Required action: Within the listing below, please show every line carrying the string "free".

Entries shown:
=-=-=
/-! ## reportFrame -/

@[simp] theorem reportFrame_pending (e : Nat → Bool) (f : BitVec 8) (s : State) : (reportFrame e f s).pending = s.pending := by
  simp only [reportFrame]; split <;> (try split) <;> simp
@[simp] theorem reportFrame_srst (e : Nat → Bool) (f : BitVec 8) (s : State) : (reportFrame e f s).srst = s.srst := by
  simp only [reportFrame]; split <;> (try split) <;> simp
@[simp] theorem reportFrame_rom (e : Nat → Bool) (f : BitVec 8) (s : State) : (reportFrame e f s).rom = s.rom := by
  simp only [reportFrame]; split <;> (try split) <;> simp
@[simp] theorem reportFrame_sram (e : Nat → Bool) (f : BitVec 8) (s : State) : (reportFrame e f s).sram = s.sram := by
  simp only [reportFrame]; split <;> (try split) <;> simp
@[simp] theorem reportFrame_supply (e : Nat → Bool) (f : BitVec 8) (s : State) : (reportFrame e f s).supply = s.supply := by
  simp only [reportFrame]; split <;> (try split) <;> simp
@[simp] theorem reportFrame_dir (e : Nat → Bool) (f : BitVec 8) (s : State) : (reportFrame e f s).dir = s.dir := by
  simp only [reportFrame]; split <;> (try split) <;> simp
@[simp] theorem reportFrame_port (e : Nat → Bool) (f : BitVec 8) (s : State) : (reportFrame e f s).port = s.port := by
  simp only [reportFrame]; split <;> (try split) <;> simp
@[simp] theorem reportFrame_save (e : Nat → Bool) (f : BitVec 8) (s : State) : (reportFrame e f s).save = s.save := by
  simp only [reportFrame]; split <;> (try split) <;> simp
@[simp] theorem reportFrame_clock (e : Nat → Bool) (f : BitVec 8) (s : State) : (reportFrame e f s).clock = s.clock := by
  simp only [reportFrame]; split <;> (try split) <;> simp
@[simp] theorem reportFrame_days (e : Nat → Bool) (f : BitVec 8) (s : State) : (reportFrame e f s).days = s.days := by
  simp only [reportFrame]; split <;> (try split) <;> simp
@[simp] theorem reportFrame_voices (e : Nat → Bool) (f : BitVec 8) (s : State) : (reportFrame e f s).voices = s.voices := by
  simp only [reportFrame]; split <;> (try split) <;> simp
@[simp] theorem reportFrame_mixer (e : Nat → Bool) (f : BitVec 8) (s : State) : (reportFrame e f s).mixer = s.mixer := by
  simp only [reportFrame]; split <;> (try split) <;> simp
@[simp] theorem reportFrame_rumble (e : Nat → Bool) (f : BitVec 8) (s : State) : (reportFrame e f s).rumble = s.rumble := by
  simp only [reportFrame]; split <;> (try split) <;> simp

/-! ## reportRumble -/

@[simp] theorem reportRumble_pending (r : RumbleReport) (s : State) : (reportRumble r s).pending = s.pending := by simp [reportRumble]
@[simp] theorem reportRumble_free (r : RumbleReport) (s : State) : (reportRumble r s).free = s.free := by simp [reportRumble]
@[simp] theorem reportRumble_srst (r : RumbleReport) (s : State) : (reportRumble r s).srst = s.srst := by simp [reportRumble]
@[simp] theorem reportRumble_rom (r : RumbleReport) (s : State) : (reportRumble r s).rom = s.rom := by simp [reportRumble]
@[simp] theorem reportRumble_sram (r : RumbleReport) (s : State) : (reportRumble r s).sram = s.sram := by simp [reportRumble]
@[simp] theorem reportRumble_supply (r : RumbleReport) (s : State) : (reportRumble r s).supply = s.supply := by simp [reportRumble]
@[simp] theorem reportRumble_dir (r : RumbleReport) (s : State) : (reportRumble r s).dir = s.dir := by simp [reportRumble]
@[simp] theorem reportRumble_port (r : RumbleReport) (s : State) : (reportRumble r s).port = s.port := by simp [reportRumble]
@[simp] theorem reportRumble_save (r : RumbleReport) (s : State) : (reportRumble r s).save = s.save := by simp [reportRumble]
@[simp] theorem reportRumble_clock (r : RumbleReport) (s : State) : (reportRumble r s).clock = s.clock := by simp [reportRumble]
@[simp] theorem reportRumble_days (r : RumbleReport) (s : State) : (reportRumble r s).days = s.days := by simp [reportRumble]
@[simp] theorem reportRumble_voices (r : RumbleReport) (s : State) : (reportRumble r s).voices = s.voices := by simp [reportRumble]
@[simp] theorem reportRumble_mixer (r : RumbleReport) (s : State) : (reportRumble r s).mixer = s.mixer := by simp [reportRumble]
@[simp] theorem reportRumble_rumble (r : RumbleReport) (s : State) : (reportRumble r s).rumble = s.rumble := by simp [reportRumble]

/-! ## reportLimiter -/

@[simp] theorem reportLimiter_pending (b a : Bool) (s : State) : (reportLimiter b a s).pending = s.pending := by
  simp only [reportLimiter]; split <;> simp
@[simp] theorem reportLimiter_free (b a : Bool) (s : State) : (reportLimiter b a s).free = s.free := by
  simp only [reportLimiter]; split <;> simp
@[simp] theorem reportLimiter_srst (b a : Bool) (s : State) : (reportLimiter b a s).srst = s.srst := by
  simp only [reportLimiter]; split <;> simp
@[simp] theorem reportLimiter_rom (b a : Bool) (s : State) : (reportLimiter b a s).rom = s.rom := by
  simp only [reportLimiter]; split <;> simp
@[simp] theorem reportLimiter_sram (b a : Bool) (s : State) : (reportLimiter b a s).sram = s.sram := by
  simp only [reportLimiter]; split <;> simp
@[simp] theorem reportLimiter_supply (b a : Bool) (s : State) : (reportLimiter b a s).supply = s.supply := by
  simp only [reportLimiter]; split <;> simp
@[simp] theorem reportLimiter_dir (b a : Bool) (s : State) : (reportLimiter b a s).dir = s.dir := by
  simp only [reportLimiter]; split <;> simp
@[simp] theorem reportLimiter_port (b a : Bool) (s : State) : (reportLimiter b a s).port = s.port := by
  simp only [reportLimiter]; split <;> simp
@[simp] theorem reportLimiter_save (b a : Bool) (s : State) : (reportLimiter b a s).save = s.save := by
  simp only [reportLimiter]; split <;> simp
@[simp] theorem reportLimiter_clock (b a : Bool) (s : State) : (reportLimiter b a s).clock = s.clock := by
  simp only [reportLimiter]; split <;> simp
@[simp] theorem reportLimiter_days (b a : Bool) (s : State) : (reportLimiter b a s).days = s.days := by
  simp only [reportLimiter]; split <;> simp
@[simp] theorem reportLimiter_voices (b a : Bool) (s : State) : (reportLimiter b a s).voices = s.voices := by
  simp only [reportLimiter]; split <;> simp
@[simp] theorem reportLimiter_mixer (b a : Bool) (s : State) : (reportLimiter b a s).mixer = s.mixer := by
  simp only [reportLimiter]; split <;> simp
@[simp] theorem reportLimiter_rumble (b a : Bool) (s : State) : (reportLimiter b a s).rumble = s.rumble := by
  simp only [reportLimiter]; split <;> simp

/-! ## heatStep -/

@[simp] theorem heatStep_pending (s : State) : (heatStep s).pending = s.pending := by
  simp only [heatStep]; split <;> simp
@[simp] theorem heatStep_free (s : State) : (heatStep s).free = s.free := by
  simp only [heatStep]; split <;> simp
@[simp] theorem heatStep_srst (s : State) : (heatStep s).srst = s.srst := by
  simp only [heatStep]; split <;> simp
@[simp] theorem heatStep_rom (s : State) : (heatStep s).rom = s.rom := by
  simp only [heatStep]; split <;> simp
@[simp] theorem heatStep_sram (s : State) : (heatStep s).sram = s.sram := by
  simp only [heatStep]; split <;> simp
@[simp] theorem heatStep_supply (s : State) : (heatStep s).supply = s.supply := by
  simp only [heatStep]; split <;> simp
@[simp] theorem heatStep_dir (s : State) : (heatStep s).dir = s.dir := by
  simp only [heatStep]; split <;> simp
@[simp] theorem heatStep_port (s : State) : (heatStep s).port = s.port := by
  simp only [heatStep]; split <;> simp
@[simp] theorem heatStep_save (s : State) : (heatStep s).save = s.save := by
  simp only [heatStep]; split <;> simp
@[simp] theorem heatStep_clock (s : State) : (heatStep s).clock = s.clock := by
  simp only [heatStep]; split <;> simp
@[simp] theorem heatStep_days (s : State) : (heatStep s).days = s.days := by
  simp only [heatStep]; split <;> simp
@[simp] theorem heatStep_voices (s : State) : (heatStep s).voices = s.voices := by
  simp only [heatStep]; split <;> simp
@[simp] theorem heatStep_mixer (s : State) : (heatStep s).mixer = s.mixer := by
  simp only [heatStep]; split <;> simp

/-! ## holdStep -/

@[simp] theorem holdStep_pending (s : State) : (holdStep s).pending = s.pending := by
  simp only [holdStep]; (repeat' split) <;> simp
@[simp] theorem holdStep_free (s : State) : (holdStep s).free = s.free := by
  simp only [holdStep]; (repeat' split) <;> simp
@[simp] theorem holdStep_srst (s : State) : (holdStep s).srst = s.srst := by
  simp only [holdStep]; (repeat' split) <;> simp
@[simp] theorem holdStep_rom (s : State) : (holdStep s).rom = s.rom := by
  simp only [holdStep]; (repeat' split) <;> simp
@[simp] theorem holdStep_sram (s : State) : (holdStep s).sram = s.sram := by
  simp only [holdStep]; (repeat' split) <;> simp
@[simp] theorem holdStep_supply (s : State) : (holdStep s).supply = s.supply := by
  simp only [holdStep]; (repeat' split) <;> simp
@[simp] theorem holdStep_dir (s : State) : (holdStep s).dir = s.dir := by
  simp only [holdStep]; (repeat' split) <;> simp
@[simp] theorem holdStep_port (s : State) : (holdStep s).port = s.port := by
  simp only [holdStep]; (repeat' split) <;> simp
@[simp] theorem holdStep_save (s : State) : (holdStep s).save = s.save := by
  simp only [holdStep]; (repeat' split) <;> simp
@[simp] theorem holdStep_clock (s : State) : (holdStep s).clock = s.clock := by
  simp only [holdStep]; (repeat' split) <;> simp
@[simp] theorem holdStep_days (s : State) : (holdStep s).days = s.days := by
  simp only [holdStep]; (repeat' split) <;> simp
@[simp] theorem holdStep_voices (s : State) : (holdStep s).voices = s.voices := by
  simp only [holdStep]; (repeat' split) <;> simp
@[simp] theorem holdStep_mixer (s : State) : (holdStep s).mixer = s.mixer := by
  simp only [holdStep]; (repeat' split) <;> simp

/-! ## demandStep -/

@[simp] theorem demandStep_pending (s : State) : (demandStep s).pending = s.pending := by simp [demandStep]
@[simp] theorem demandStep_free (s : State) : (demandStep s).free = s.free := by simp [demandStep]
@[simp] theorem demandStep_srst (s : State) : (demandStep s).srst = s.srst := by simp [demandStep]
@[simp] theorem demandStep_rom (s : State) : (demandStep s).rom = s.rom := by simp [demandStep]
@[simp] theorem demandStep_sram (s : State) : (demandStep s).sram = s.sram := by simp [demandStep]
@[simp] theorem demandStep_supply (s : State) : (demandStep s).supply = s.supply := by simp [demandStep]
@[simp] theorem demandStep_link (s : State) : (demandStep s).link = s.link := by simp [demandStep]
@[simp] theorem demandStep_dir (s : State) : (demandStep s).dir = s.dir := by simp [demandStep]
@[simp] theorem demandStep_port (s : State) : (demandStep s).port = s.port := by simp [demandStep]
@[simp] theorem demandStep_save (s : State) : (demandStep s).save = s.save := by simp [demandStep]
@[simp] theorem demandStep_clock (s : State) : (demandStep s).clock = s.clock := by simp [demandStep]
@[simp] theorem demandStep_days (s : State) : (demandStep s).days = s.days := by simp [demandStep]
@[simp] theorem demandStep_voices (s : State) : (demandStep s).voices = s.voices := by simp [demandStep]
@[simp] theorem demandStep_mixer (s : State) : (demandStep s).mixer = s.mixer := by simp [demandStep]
=-=-=
Answer for this exercise:
@[simp] theorem reportRumble_free (r : RumbleReport) (s : State) : (reportRumble r s).free = s.free := by simp [reportRumble]
@[simp] theorem reportLimiter_free (b a : Bool) (s : State) : (reportLimiter b a s).free = s.free := by
@[simp] theorem heatStep_free (s : State) : (heatStep s).free = s.free := by
@[simp] theorem holdStep_free (s : State) : (holdStep s).free = s.free := by
@[simp] theorem demandStep_free (s : State) : (demandStep s).free = s.free := by simp [demandStep]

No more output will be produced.